### Information supplied
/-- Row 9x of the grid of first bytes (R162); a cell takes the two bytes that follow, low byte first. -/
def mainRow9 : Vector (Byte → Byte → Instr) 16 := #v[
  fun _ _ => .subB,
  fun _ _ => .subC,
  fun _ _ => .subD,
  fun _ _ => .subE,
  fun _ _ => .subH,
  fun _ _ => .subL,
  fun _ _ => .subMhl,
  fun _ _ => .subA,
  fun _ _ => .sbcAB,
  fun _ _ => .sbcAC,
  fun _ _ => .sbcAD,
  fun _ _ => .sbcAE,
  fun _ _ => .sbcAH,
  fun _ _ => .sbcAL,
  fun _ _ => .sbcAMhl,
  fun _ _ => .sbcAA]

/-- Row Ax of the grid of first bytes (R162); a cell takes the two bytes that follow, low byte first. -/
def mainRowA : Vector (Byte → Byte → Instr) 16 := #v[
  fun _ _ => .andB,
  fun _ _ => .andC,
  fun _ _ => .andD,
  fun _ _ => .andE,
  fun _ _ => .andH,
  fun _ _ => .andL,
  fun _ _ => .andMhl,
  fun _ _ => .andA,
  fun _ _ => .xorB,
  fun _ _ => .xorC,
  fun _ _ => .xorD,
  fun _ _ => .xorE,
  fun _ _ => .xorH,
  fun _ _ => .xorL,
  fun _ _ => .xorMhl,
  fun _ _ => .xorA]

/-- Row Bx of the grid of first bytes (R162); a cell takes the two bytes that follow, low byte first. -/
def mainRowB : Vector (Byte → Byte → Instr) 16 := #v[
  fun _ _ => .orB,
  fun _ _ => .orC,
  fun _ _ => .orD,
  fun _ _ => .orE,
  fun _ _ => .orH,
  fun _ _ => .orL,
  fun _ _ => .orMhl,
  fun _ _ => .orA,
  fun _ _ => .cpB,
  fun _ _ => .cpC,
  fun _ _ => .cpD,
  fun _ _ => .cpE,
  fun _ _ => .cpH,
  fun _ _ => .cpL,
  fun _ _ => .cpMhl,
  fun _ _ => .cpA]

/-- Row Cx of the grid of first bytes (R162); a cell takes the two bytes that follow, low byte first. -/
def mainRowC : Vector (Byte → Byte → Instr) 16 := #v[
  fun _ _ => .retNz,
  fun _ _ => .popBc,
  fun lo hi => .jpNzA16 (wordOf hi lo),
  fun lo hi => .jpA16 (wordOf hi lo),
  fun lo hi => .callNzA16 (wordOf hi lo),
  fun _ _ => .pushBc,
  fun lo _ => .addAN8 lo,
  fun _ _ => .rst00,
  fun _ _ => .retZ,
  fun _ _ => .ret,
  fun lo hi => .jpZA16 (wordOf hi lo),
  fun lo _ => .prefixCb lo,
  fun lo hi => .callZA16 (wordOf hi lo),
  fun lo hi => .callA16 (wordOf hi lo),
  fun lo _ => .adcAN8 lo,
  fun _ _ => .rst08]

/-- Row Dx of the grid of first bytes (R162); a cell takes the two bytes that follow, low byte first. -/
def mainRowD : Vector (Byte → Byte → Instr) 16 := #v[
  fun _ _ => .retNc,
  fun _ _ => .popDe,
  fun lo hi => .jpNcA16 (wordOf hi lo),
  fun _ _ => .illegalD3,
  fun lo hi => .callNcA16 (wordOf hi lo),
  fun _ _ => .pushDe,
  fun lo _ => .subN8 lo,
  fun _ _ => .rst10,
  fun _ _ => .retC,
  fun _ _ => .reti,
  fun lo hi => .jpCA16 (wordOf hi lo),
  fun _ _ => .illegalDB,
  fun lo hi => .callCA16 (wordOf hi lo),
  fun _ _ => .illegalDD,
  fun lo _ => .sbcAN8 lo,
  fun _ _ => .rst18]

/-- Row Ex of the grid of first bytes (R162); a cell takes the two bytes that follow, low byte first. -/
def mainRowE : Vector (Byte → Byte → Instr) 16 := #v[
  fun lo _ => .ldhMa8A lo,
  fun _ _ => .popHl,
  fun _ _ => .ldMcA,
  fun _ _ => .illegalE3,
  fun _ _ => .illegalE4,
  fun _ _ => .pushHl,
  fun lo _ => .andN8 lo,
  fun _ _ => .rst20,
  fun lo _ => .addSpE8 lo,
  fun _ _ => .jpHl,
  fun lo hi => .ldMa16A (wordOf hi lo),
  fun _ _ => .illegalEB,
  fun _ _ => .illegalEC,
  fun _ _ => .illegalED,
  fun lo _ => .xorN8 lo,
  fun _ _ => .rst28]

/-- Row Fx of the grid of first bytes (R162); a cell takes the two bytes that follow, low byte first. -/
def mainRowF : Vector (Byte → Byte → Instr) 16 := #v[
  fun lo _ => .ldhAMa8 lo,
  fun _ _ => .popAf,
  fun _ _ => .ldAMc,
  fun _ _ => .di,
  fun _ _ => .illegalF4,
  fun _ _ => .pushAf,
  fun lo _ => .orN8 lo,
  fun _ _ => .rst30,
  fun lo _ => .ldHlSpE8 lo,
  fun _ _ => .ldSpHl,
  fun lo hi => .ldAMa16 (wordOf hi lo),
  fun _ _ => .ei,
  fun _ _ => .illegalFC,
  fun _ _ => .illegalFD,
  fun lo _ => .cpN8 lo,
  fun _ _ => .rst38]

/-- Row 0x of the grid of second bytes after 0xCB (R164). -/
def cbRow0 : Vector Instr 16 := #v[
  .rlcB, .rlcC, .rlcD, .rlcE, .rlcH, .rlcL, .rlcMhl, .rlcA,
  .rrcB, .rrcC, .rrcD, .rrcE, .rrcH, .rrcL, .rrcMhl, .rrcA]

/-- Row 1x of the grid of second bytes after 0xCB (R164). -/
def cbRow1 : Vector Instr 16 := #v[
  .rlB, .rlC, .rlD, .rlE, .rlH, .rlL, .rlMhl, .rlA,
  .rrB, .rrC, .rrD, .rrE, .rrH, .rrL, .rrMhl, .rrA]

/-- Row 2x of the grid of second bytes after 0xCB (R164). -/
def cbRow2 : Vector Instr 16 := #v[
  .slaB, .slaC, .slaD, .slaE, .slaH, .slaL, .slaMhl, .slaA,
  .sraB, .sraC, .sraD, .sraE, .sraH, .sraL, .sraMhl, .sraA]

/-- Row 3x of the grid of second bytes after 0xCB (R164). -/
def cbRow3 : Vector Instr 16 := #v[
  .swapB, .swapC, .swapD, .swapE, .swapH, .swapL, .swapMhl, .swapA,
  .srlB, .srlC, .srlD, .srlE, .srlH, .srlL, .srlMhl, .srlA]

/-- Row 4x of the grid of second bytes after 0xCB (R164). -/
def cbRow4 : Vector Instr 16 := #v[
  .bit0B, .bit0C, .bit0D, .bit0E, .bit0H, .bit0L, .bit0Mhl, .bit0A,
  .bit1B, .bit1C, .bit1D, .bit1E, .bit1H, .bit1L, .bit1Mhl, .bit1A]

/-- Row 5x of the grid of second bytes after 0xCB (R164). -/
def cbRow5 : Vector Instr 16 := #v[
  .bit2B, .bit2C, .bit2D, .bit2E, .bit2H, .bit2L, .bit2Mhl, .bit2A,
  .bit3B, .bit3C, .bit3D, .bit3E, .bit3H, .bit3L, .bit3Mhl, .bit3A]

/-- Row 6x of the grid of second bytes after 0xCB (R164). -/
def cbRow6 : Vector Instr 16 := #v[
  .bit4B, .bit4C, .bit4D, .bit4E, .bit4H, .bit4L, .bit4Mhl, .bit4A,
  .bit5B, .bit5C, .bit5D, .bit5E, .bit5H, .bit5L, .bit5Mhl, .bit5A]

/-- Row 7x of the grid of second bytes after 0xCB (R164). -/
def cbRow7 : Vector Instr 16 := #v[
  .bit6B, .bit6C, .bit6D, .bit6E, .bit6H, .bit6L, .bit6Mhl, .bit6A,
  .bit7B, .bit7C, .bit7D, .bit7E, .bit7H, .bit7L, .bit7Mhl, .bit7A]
######
### Information supplied
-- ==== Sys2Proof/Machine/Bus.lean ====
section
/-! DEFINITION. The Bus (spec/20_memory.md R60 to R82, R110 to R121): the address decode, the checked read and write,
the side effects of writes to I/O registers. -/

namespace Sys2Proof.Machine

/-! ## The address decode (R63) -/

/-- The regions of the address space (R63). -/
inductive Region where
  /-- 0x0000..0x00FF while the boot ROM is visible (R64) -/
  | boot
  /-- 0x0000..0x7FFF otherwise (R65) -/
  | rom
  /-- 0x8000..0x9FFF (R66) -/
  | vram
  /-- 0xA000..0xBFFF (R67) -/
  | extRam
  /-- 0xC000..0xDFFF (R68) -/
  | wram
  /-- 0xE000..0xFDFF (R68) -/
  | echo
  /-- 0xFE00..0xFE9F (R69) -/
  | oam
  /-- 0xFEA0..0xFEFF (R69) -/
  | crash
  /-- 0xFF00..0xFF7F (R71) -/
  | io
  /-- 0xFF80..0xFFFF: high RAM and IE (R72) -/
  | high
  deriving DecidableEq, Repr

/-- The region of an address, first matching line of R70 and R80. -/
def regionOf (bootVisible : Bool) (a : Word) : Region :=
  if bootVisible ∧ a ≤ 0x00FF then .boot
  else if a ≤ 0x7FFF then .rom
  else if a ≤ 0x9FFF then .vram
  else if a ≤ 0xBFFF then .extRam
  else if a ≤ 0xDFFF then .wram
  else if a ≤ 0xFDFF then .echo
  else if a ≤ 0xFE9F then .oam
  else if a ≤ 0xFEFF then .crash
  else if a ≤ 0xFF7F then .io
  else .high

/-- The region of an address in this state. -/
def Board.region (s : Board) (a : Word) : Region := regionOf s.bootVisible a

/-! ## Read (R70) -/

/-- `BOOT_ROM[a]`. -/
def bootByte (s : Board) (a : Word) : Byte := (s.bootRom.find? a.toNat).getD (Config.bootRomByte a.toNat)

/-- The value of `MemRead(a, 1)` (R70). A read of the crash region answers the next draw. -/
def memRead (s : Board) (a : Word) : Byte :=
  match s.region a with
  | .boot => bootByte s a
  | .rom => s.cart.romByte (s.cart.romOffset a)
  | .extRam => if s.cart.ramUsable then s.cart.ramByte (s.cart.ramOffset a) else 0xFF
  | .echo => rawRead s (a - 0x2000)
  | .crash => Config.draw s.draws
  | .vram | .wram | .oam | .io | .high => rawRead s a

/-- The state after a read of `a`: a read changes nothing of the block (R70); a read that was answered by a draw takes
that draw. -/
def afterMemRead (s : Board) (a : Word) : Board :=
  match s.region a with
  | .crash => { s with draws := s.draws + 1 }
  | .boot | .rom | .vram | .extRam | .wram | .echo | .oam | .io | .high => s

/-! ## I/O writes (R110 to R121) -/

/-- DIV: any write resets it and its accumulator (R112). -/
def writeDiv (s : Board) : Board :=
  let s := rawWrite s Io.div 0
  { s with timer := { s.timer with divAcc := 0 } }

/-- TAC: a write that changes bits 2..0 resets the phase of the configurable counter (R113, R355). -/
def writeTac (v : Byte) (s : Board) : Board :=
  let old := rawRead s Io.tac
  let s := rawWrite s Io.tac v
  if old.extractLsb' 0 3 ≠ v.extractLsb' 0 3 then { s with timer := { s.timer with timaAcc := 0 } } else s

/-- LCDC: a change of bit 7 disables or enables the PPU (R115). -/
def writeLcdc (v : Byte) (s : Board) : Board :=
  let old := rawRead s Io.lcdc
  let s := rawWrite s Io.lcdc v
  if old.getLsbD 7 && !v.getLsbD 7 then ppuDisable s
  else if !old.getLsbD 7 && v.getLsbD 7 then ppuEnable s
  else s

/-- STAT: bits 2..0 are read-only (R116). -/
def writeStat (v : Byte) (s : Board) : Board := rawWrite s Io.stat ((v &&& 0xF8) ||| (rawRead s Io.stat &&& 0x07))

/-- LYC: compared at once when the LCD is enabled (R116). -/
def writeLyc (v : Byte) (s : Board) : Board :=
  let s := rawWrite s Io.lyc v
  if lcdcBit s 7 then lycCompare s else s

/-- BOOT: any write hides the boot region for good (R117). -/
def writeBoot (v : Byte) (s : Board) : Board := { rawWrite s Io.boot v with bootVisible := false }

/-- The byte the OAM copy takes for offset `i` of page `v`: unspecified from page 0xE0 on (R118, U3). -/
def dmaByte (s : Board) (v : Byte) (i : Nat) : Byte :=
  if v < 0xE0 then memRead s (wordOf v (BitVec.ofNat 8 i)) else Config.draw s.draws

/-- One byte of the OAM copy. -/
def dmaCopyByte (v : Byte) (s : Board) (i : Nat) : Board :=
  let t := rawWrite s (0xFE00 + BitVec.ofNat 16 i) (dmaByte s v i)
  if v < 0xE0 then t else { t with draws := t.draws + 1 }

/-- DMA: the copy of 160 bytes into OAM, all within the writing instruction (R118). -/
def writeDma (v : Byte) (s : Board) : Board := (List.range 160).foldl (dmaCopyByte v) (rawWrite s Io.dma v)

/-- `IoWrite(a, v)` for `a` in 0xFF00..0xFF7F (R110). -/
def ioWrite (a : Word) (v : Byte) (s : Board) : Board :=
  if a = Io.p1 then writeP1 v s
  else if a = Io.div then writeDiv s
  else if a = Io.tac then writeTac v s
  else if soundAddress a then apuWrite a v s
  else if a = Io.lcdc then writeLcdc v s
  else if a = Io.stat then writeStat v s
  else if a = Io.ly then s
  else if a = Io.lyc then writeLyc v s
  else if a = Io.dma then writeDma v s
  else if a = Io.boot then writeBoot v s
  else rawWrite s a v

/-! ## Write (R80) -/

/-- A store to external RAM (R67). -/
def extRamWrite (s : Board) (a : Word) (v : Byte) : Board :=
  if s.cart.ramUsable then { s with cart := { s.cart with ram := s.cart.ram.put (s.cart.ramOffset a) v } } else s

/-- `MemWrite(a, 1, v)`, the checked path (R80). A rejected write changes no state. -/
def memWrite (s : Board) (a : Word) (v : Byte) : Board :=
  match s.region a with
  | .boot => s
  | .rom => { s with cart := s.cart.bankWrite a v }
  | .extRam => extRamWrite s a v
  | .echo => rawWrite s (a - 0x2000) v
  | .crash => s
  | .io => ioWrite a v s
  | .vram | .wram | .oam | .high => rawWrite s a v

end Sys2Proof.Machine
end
######
• [About this exercise]: Tally every line of the data that holds the word "writeDiv" and write the count alone.

• [Answer space]: 2